By Mel Gilcrest ‘19
30 minutes before Díaz walked on stage, Garrison Theater was already full to bursting. The event, “Junot Diaz in Conversation,” had been sold out for months: on the night of September 19th, “Scripps Presents” sponsored the much-anticipated conversation between Jade Chang, author of The Wangs vs. the World, and Junot Díaz, the Pulitzer-Prize-winning author of The Brief Wondrous Life of Oscar Wao and many other works. The wickedly funny, often-profane Díaz quickly hit off a fast-paced and deeply moving conversation with Chang, covering topics as enormous as the power of “radical hope” in the age of Trump and as personal as the politics of love in Dominican families.

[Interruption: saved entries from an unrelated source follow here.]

theorem completeHeld_frame (s : State) (mine : Nat → Bool) :
    Frame [.mgmt, .folio, .ledger, .ports, .easel, .palette, .directory, .queues, .barrow, .perf, .stats, .out] s (completeHeld s mine) := by
  unfold completeHeld
  dsimp only
  refine Frame.foldl ?_ ?_
  · intro _ _
    refine Frame.step (deliverRead_frame _ _ _ _) ?_ rfl
    exact Frame.refl _ _
  · refine Frame.foldl ?_ ?_
    · intro _ _
      refine Frame.step (acknowledge_frame _ _ _) ?_ rfl
      exact Frame.refl _ _
    · refine Frame.upd_easel ?_ rfl
      refine Frame.foldl ?_ ?_
      · intro _ _
        refine Frame.step (modPort_frame _ _ _) ?_ rfl
        exact Frame.refl _ _
      · exact Frame.refl _ _

theorem settleAcks_frame (s : State) :
    Frame [.mgmt, .folio, .ledger, .easel, .directory, .queues, .barrow, .perf, .stats, .out] s (settleAcks s) := by
  unfold settleAcks
  dsimp only
  refine Frame.foldl ?_ ?_
  · intro _ _
    refine Frame.step (deliverAck_frame _ _) ?_ rfl
    exact Frame.refl _ _
  · refine Frame.upd_easel ?_ rfl
    exact Frame.refl _ _

theorem fenceGroup_frame (s : State) (g : Nat) :
    Frame [.sys, .mgmt, .folio, .ledger, .ports, .groups, .easel, .palette, .directory, .queues, .barrow, .perf, .stats, .out] s (fenceGroup s g) := by
  unfold fenceGroup
  refine Frame.ite ?_ ?_
  · exact Frame.refl _ _
  · dsimp only
    refine Frame.step (tallyAdd_frame _ _) ?_ rfl
    refine Frame.step (raise_frame _ _ _) ?_ rfl
    refine Frame.step (completeHeld_frame _ _) ?_ rfl
    refine Frame.step (settleAcks_frame _) ?_ rfl
    refine Frame.upd_easel ?_ rfl
    refine Frame.ite ?_ ?_
    · refine Frame.upd_sys ?_ rfl
      refine Frame.step (modGroup_frame _ _ _) ?_ rfl
      exact Frame.refl _ _
    · refine Frame.step (modGroup_frame _ _ _) ?_ rfl
      exact Frame.refl _ _

theorem bumpCodec_frame (s : State) (g : Nat) (sub : Nat) (n : Nat) :
    Frame [.stats] s (bumpCodec s g sub n) := by
  unfold bumpCodec
  refine Frame.step (bump_frame _ _ _ _) ?_ rfl
  refine Frame.step (bump_frame _ _ _ _) ?_ rfl
  exact Frame.refl _ _
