theorem continueItem_frame (s : State) (it : FolioItem) :
    Frame [.sys, .folio, .ledger] s (continueItem s it) := by
  unfold continueItem
  split
  · refine Frame.step (requeue_frame _ _) ?_ rfl
    refine Frame.ofFst (itemSettle_frame _ _ _) (by assumption) ?_ rfl
    exact Frame.refl _ _
  · refine Frame.ofFst (itemSettle_frame _ _ _) (by assumption) ?_ rfl
    exact Frame.refl _ _

theorem completePageWrite_frame (s : State) (readBack : List Byte) :
    Frame [.sys, .mgmt, .folio, .ledger, .stats, .out] s (completePageWrite s readBack) := by
  unfold completePageWrite
  dsimp only
  split
  · exact Frame.refl _ _
  · refine Frame.ite ?_ ?_
    · refine Frame.step (continueItem_frame _ _) ?_ rfl
      refine Frame.upd_folio ?_ rfl
      refine Frame.step (bump_frame _ _ _ _) ?_ rfl
      refine Frame.step (folioStore_frame _ _ _) ?_ rfl
      exact Frame.refl _ _
    · refine Frame.ite ?_ ?_
      · split
        · refine Frame.step (continueItem_frame _ _) ?_ rfl
          refine Frame.step (raise_frame _ _ _) ?_ rfl
          refine Frame.step (bump_frame _ _ _ _) ?_ rfl
          refine Frame.upd_folio ?_ rfl
          refine Frame.step (bump_frame _ _ _ _) ?_ rfl
          refine Frame.step (folioStore_frame _ _ _) ?_ rfl
          exact Frame.refl _ _
        · refine Frame.ite ?_ ?_
          · refine Frame.step (raise_frame _ _ _) ?_ rfl
            refine Frame.step (bump_frame _ _ _ _) ?_ rfl
            refine Frame.upd_folio ?_ rfl
            refine Frame.step (bump_frame _ _ _ _) ?_ rfl
            refine Frame.step (folioStore_frame _ _ _) ?_ rfl
            exact Frame.refl _ _
          · refine Frame.step (requeue_frame _ _) ?_ rfl
            refine Frame.step (raise_frame _ _ _) ?_ rfl
            refine Frame.step (bump_frame _ _ _ _) ?_ rfl
            refine Frame.upd_folio ?_ rfl
            refine Frame.step (bump_frame _ _ _ _) ?_ rfl
            refine Frame.step (folioStore_frame _ _ _) ?_ rfl
            exact Frame.refl _ _
      · refine Frame.upd_folio ?_ rfl
        refine Frame.step (bump_frame _ _ _ _) ?_ rfl
        refine Frame.step (folioStore_frame _ _ _) ?_ rfl
        exact Frame.refl _ _

theorem deliverAll_frame (s : State) (ws : List ReadWait) (data : Line) (poison : Bool) :
    Frame [.mgmt, .folio, .ledger, .ports, .palette, .directory, .queues, .barrow, .perf, .stats, .out] s (deliverAll s ws data poison) := by
  unfold deliverAll
  refine Frame.foldl ?_ ?_
  · intro _ _
    refine Frame.step (deliverRead_frame _ _ _ _) ?_ rfl
    refine Frame.step (stamp_frame _ _ _) ?_ rfl
    exact Frame.refl _ _
  · exact Frame.refl _ _

theorem deliverWaits_frame (s : State) (line : Nat) (data : Line) (poison : Bool) :
    Frame [.mgmt, .folio, .ledger, .ports, .easel, .palette, .directory, .queues, .barrow, .perf, .stats, .out] s (deliverWaits s line data poison) := by
  unfold deliverWaits
  dsimp only
  refine Frame.step (deliverAll_frame _ _ _ _) ?_ rfl
  refine Frame.upd_easel ?_ rfl
  exact Frame.refl _ _

theorem installFill_frame (s : State) (p : Nat) (line : Nat) (version : Nat) (data : Line) (poison : Bool) :
    Frame [.mgmt, .folio, .ledger, .reserve, .ports, .groups, .easel, .palette, .directory, .queues, .barrow, .perf, .stats, .out] s (installFill s p line version data poison) := by
  unfold installFill
  dsimp only
  refine Frame.ite ?_ ?_
  · refine Frame.ite ?_ ?_
    · refine Frame.step (retryMerges_frame _) ?_ rfl
      refine Frame.step (releaseDiscarded_frame _ _) ?_ rfl
      refine Frame.step (deliverWaits_frame _ _ _ _) ?_ rfl
      refine Frame.step (modLine_frame _ _ _) ?_ rfl
      refine Frame.step (destageRemove_frame _ _) ?_ rfl
      refine Frame.step (chargeLine_frame _ _ _ _) ?_ rfl
      refine Frame.step (setMerge_frame _ _ _) ?_ rfl
      exact Frame.refl _ _
    · refine Frame.step (retryMerges_frame _) ?_ rfl
      refine Frame.step (deliverWaits_frame _ _ _ _) ?_ rfl
      refine Frame.step (modLine_frame _ _ _) ?_ rfl
      refine Frame.ite ?_ ?_
      · refine Frame.step (chargeLine_frame _ _ _ _) ?_ rfl
        refine Frame.step (setMerge_frame _ _ _) ?_ rfl
        exact Frame.refl _ _
      · refine Frame.step (setMerge_frame _ _ _) ?_ rfl
        exact Frame.refl _ _
  · refine Frame.step (deliverWaits_frame _ _ _ _) ?_ rfl
    refine Frame.step (easelTouch_frame _ _ _) ?_ rfl
    refine Frame.step (modLine_frame _ _ _) ?_ rfl
    exact Frame.refl _ _

theorem completeRead_frame (s : State) (n : Nat) (version : Nat) (data : Line) (poison : Bool) :
    Frame [.mgmt, .folio, .ledger, .reserve, .ports, .groups, .easel, .palette, .directory, .queues, .barrow, .perf, .stats, .out] s (completeRead s n version data poison) := by
  unfold completeRead
  dsimp only
  refine Frame.ite ?_ ?_
  · refine Frame.ite ?_ ?_
    · refine Frame.step (installFill_frame _ _ _ _ _ _) ?_ rfl
      refine Frame.upd_easel ?_ rfl
      exact Frame.refl _ _
    · refine Frame.upd_easel ?_ rfl
      exact Frame.refl _ _
  · refine Frame.ite ?_ ?_
    · split
      · refine Frame.ite ?_ ?_
        · refine Frame.step (installFill_frame _ _ _ _ _ _) ?_ rfl
          refine Frame.upd_easel ?_ rfl
          exact Frame.refl _ _
        · refine Frame.upd_easel ?_ rfl
          exact Frame.refl _ _
      · split
        · refine Frame.step (easelTouch_frame _ _ _) ?_ rfl
          refine Frame.step (modLine_frame _ _ _) ?_ rfl
          refine Frame.upd_easel ?_ rfl
          exact Frame.refl _ _
        · refine Frame.upd_easel ?_ rfl
          exact Frame.refl _ _
    · refine Frame.step (deliverAll_frame _ _ _ _) ?_ rfl
      refine Frame.upd_easel ?_ rfl
      exact Frame.refl _ _

theorem copyLosses_frame (s : State) (bank : Nat) (row : Nat) (lost : BitVec 16) :
    Frame [.mgmt, .folio, .ledger, .reserve, .ports, .easel, .palette, .queues, .stats, .out] s (copyLosses s bank row lost) := by
  unfold copyLosses
  refine Frame.ite ?_ ?_
  · refine Frame.foldl ?_ ?_
    · intro _ _
      dsimp only
      refine Frame.ite ?_ ?_
      · refine Frame.step (easelWordLost_frame _ _ _) ?_ rfl
        exact Frame.refl _ _
      · exact Frame.refl _ _
    · exact Frame.refl _ _
  · exact Frame.refl _ _

theorem releaseSession_frame (s : State) (n : Nat) :
    Frame [.mgmt] s (releaseSession s n) := by
  unfold releaseSession
  refine Frame.step (modSession_frame _ _ _) ?_ rfl
  exact Frame.refl _ _

theorem releaseSessions_frame (s : State) (lo : Nat) (k : Nat) :
    Frame [.mgmt] s (releaseSessions s lo k) := by
  unfold releaseSessions
  refine Frame.foldl ?_ ?_
  · intro _ _
    refine Frame.step (releaseSession_frame _ _) ?_ rfl
    exact Frame.refl _ _
  · exact Frame.refl _ _

theorem coreReset_frame (s : State) :
    Frame [.sys, .mgmt, .channels, .ports, .groups, .easel, .palette, .crypt, .directory, .queues, .barrow, .perf, .path] s (coreReset s) := by
  unfold coreReset
  dsimp only
  refine Frame.upd_sys_channels_ports_groups_easel_palette_crypt_directory_queues_barrow_perf_path ?_ rfl
  refine Frame.step (releaseSessions_frame _ _ _) ?_ rfl
  exact Frame.refl _ _

theorem misdirectedEvent_frame (s : State) (t : TileId) (pl : Place) :
    Frame [.mgmt, .folio, .ledger, .stats, .out] s (misdirectedEvent s t pl) := by
  unfold misdirectedEvent
  refine Frame.step (raise_frame _ _ _) ?_ rfl
  refine Frame.step (bumpCodec_frame _ _ _ _) ?_ rfl
  exact Frame.refl _ _

theorem nominate_frame (s : State) (g : Nat) (column : Nat) (p : Nat) (slot : Nat) :
    Frame [.groups, .stats] s (nominate s g column p slot) := by
  unfold nominate
  dsimp only
  refine Frame.ite ?_ ?_
  · exact Frame.refl _ _
  · refine Frame.step (bump_frame _ _ _ _) ?_ rfl
    refine Frame.step (modGroup_frame _ _ _) ?_ rfl
    exact Frame.refl _ _

theorem nominateAfter_frame (s : State) (pl : Place) (errors : List Nat) (good : Bool) (recovered : Bool) (threshold : Nat) :
    Frame [.groups, .stats] s (nominateAfter s pl errors good recovered threshold) := by
  unfold nominateAfter
  dsimp only
  split
  · exact Frame.refl _ _
  · refine Frame.foldl ?_ ?_
    · intro _ _
      refine Frame.step (nominate_frame _ _ _ _ _) ?_ rfl
      exact Frame.refl _ _
    · exact Frame.refl _ _

theorem retryIssued_frame (s : State) (g : Nat) :
    Frame [.perf, .stats] s (retryIssued s g) := by
  unfold retryIssued
  refine Frame.step (perfCount_frame _ _ _ _) ?_ rfl
  refine Frame.step (bumpCodec_frame _ _ _ _) ?_ rfl
  exact Frame.refl _ _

Chang’s first question was based in her own experience of Díaz’s first book, Oscar Wao, which she found so cross-culturally specific she ini tially believed she was “the only one in the world who could understand it.” Díaz discussed the hybrid cultures of his home in New Jersey, a place where every disenfranchised group in the world seemed to “bring their grievances.” He claimed that, as he wrote Oscar Wao, he “truly” believed that “only eight people would ever read it”--a mindset he believed gave him the freedom to write without seeking approval, which he beieves is essential to the creative process (or at least his own).

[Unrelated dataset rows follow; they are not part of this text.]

-- ==== Sys2Proof/Laws/FrameOps3.lean ====
section
/-! SUPPORT. Laws/FrameOps3.lean: which units of the state each operation can change, one lemma per operation, in the order the operations are built on each other (part 3 of 3). -/

namespace Sys2Proof.Machine

theorem endSegments_frame (s : State) (via : Via) :
    Frame [.mgmt] s (endSegments s via) := by
  unfold endSegments
  split
  · refine Frame.step (modSession_frame _ _ _) ?_ rfl
    exact Frame.refl _ _
  · exact Frame.refl _ _

theorem engineIdle_frame (s : State) :
    Frame [.crypt] s (engineIdle s) := by
  unfold engineIdle
  dsimp only
  split
  · refine Frame.step (engineStart_frame _ _ _) ?_ rfl
    refine Frame.upd_crypt ?_ rfl
    exact Frame.refl _ _
  · refine Frame.upd_crypt ?_ rfl
    exact Frame.refl _ _

theorem unreadableEvent_frame (s : State) (t : TileId) (g : Nat) (retries : Nat) :
    Frame [.mgmt, .folio, .ledger, .stats, .out] s (unreadableEvent s t g retries) := by
  unfold unreadableEvent
  refine Frame.step (raise_frame _ _ _) ?_ rfl
  exact Frame.refl _ _

theorem lineUnreadable_frame (s : State) (line : Nat) (g : Nat) (retries : Nat) (hostRead : Bool) :
    Frame [.sys, .mgmt, .folio, .ledger, .ports, .groups, .palette, .queues, .path, .stats, .out] s (lineUnreadable s line g retries hostRead) := by
  unfold lineUnreadable
  dsimp only
  refine Frame.ite ?_ ?_
  · refine Frame.ite ?_ ?_
    · refine Frame.step (mediaEvent_frame _ _ _) ?_ rfl
      refine Frame.step (raise_frame _ _ _) ?_ rfl
      exact Frame.refl _ _
    · refine Frame.step (raise_frame _ _ _) ?_ rfl
      exact Frame.refl _ _
  · refine Frame.ite ?_ ?_
    · refine Frame.step (deepReadOrPoison_frame _ _ _ _) ?_ rfl
      refine Frame.fstIte ?_ ?_
      · refine Frame.step (poisonInsert_frame _ _ _ _) ?_ rfl
        refine Frame.step (mediaEvent_frame _ _ _) ?_ rfl
        refine Frame.step (raise_frame _ _ _) ?_ rfl
        exact Frame.refl _ _
      · dsimp only
        refine Frame.step (raise_frame _ _ _) ?_ rfl
        exact Frame.refl _ _
    · refine Frame.step (raise_frame _ _ _) ?_ rfl
      refine Frame.step (poisonPermanent_frame _ _) ?_ rfl
      refine Frame.step (writePoisonTile_frame _ _ _) ?_ rfl
      refine Frame.fstIte ?_ ?_
      · refine Frame.step (poisonInsert_frame _ _ _ _) ?_ rfl
        refine Frame.step (mediaEvent_frame _ _ _) ?_ rfl
        refine Frame.step (raise_frame _ _ _) ?_ rfl
        exact Frame.refl _ _
      · dsimp only
        refine Frame.step (raise_frame _ _ _) ?_ rfl
        exact Frame.refl _ _

theorem engineUnreadable_frame (s : State) (t : TileId) (g : Nat) (retries : Nat) :
    Frame [.sys, .mgmt, .folio, .ledger, .ports, .groups, .palette, .queues, .path, .stats, .out] s (engineUnreadable s t g retries) := by
  unfold engineUnreadable
  split
  · refine Frame.step (lineUnreadable_frame _ _ _ _ _) ?_ rfl
    exact Frame.refl _ _
  · refine Frame.step (deepReadOrPoison_frame _ _ _ _) ?_ rfl
    refine Frame.step (unreadableEvent_frame _ _ _ _) ?_ rfl
    exact Frame.refl _ _

theorem enterLevel_frame (s : State) (n : Nat) :
    Frame [.mgmt, .folio, .ledger, .thermal, .ports, .queues, .stats, .out] s (enterLevel s n) := by
  unfold enterLevel
  refine Frame.ite ?_ ?_
  · refine Frame.foldl ?_ ?_
    · intro _ _
      refine Frame.step (eventPost_frame _ _ _ _ _ _) ?_ rfl
      exact Frame.refl _ _
    · refine Frame.step (raise_frame _ _ _) ?_ rfl
      exact Frame.refl _ _
  · refine Frame.ite ?_ ?_
    · refine Frame.step (tallyAdd_frame _ _) ?_ rfl
      refine Frame.step (raise_frame _ _ _) ?_ rfl
      refine Frame.upd_thermal ?_ rfl
      exact Frame.refl _ _
    · exact Frame.refl _ _

theorem takeUpRanges_frame (s : State) :
    Frame [.crypt] s (takeUpRanges s) := by
  unfold takeUpRanges
  dsimp only
  refine Frame.ite ?_ ?_
  · refine Frame.foldl ?_ ?_
    · intro _ _
      refine Frame.ite ?_ ?_
      · refine Frame.step (modRange_frame _ _ _) ?_ rfl
        exact Frame.refl _ _
      · exact Frame.refl _ _
    · refine Frame.ite ?_ ?_
      · refine Frame.upd_crypt ?_ rfl
        exact Frame.refl _ _
      · refine Frame.step (engineIdle_frame _) ?_ rfl
        refine Frame.upd_crypt ?_ rfl
        exact Frame.refl _ _
  · refine Frame.ite ?_ ?_
    · refine Frame.upd_crypt ?_ rfl
      exact Frame.refl _ _
    · refine Frame.step (engineIdle_frame _) ?_ rfl
      refine Frame.upd_crypt ?_ rfl
      exact Frame.refl _ _

theorem enterRun_frame (s : State) :
    Frame [.sys, .mgmt, .folio, .ledger, .crypt, .stats, .out] s (enterRun s) := by
  unfold enterRun
  refine Frame.ite ?_ ?_
  · dsimp only
    refine Frame.step (raise_frame _ _ _) ?_ rfl
    refine Frame.step (enterState_frame _ _) ?_ rfl
    refine Frame.upd_sys ?_ rfl
    exact Frame.refl _ _
  · refine Frame.ite ?_ ?_
    · refine Frame.step (raise_frame _ _ _) ?_ rfl
      refine Frame.step (enterState_frame _ _) ?_ rfl
      refine Frame.upd_sys ?_ rfl
      exact Frame.refl _ _
    · refine Frame.step (takeUpRanges_frame _) ?_ rfl
      refine Frame.step (tallyAdd_frame _ _) ?_ rfl
      refine Frame.step (enterState_frame _ _) ?_ rfl
      refine Frame.upd_crypt ?_ rfl
      exact Frame.refl _ _

theorem epilogueCheck_frame (s : State) :
    Frame [.sys, .folio, .reserve] s (epilogueCheck s) := by
  unfold epilogueCheck
  refine Frame.ite ?_ ?_
  · refine Frame.step (endEpilogue_frame _) ?_ rfl
    exact Frame.refl _ _
  · exact Frame.refl _ _

theorem eraseRead_frame (s : State) (ch : Nat) (bank : Nat) :
    Frame [.channels] s (eraseRead s ch bank) := by
  unfold eraseRead
  refine Frame.step (modChannel_frame _ _ _) ?_ rfl
  exact Frame.refl _ _

theorem rampSample_frame (s : State) (v : Nat) :
    Frame [.reserve] s (rampSample s v) := by
  unfold rampSample
  refine Frame.ite ?_ ?_
  · exact Frame.refl _ _
  · dsimp only
    split
    · refine Frame.ite ?_ ?_
      · refine Frame.upd_reserve ?_ rfl
        exact Frame.refl _ _
      · exact Frame.refl _ _
    · refine Frame.ite ?_ ?_
      · refine Frame.upd_reserve ?_ rfl
        exact Frame.refl _ _
      · refine Frame.ite ?_ ?_
        · refine Frame.upd_reserve ?_ rfl
          exact Frame.refl _ _
        · exact Frame.refl _ _
    · refine Frame.ite ?_ ?_
      · refine Frame.upd_reserve ?_ rfl
        exact Frame.refl _ _
      · refine Frame.upd_reserve ?_ rfl
        exact Frame.refl _ _
    · refine Frame.ite ?_ ?_
      · refine Frame.upd_reserve ?_ rfl
        exact Frame.refl _ _
      · exact Frame.refl _ _
    · exact Frame.refl _ _

theorem reserveOversized_frame (s : State) :
    Frame [.mgmt, .folio, .ledger, .reserve, .stats, .out] s (reserveOversized s) := by
  unfold reserveOversized
  refine Frame.step (raise_frame _ _ _) ?_ rfl
  refine Frame.step (stopCharge_frame _) ?_ rfl
  refine Frame.upd_reserve ?_ rfl
  exact Frame.refl _ _

theorem regulate_frame (s : State) (v : Nat) :
    Frame [.mgmt, .folio, .ledger, .reserve, .stats, .out] s (regulate s v) := by
  unfold regulate
  refine Frame.ite ?_ ?_
  · refine Frame.ite ?_ ?_
    · refine Frame.upd_reserve ?_ rfl
      exact Frame.refl _ _
    · refine Frame.ite ?_ ?_
      · refine Frame.step (bleedOver_frame _ _) ?_ rfl
        exact Frame.refl _ _
      · refine Frame.ite ?_ ?_
        · exact Frame.refl _ _
        · refine Frame.ite ?_ ?_
          · refine Frame.upd_reserve ?_ rfl
            exact Frame.refl _ _
          · refine Frame.ite ?_ ?_
            · refine Frame.step (charge_frame _) ?_ rfl
              exact Frame.refl _ _
            · exact Frame.refl _ _
  · exact Frame.refl _ _

theorem takeForce_frame (s : State) (idx : Nat) (sub : Nat) :
    Frame [.sys] s (takeForce s idx sub) := by
  unfold takeForce
  refine Frame.upd_sys ?_ rfl
  exact Frame.refl _ _

theorem takeLimits_frame (s : State) :
    Frame [.sys, .reserve] s (takeLimits s) := by
  unfold takeLimits
  dsimp only
  refine Frame.upd_reserve ?_ rfl
  refine Frame.step (takeForce_frame _ _ _) ?_ rfl
  refine Frame.step (takeForce_frame _ _ _) ?_ rfl
  exact Frame.refl _ _

theorem vresSample_frame (s : State) (v : Nat) :
    Frame [.sys, .mgmt, .folio, .ledger, .reserve, .stats, .out] s (vresSample s v) := by
  unfold vresSample
  dsimp only
  refine Frame.ite ?_ ?_
  · refine Frame.step (takeLimits_frame _) ?_ rfl
    refine Frame.upd_reserve ?_ rfl
    exact Frame.refl _ _
  · refine Frame.ite ?_ ?_
    · refine Frame.step (reserveFail_frame _ _) ?_ rfl
      refine Frame.step (takeLimits_frame _) ?_ rfl
      refine Frame.upd_reserve ?_ rfl
      exact Frame.refl _ _
    · refine Frame.ite ?_ ?_
      · refine Frame.step (reserveFail_frame _ _) ?_ rfl
        refine Frame.step (takeLimits_frame _) ?_ rfl
        refine Frame.upd_reserve ?_ rfl
        exact Frame.refl _ _
      · refine Frame.ite ?_ ?_
        · refine Frame.step (reserveOversized_frame _) ?_ rfl
          refine Frame.step (takeLimits_frame _) ?_ rfl
          refine Frame.upd_reserve ?_ rfl
          exact Frame.refl _ _
        · refine Frame.ite ?_ ?_
          · refine Frame.step (regulate_frame _ _) ?_ rfl
            refine Frame.step (takeLimits_frame _) ?_ rfl
            refine Frame.upd_reserve ?_ rfl
            exact Frame.refl _ _
          · refine Frame.step (rampSample_frame _ _) ?_ rfl
            refine Frame.step (takeLimits_frame _) ?_ rfl
            refine Frame.upd_reserve ?_ rfl
            exact Frame.refl _ _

Díaz was quick to point out the difficulties in navigating the world as a person of color, an immigrant, and as a marginalized young student in one of many “neoliberal universities” across the country--a gesture which clearly resonated with many students in the audience. His advice to those struggling with the burdens of expectations, whether from parents, peers, institutions, or our hegemonic white society? “Remember what you are here to do,” Díaz said. “You have a Promethean task ahead of you. You are here to steal fire.” To subvert the “demoralizing and dehumanizing” demands of a society which expects young people to fear and obey the old; people of color to worship and adore whiteness; and artists to “give up what is hard and what will bring delight” in order to seek someone else’s approval, Díaz compelled his audience to restore themselves and recall their agency. “Stop trying not to offend people who find your very existence offensive!” he proclaimed.
“Nothing will devour a person of color’s soul more than the imperative to love whiteness more than you love yourself.”
In a final, moving response to an audience member’s question about parental and financial expectations, Díaz talked for a while about love.
The question followed Díaz’s earlier request that “we first hear from women of African and Indigenous descent” (reminding the audience that those at the “intersections of communities” are often the most silenced); Díaz answered with a candid discussion of his own family’s trauma, poverty, and expectations, concluding drily that, “as our parents were disappointments to us, we must, in turn, be disappointments to them.” He continued, soberly: “At the heart of this is compassion and forgiveness.”
Díaz and Chang left the stage to a thunderous ovation. “I just teared up,” Chang laughed, and she wasn’t alone. Leaving the auditorium, I exchanged laughing and awestruck glances with the people around me, as though we had just witnessed something that, these days, feels almost miraculous: genius, humor, genuine compassion, and a truly radical politics of hope.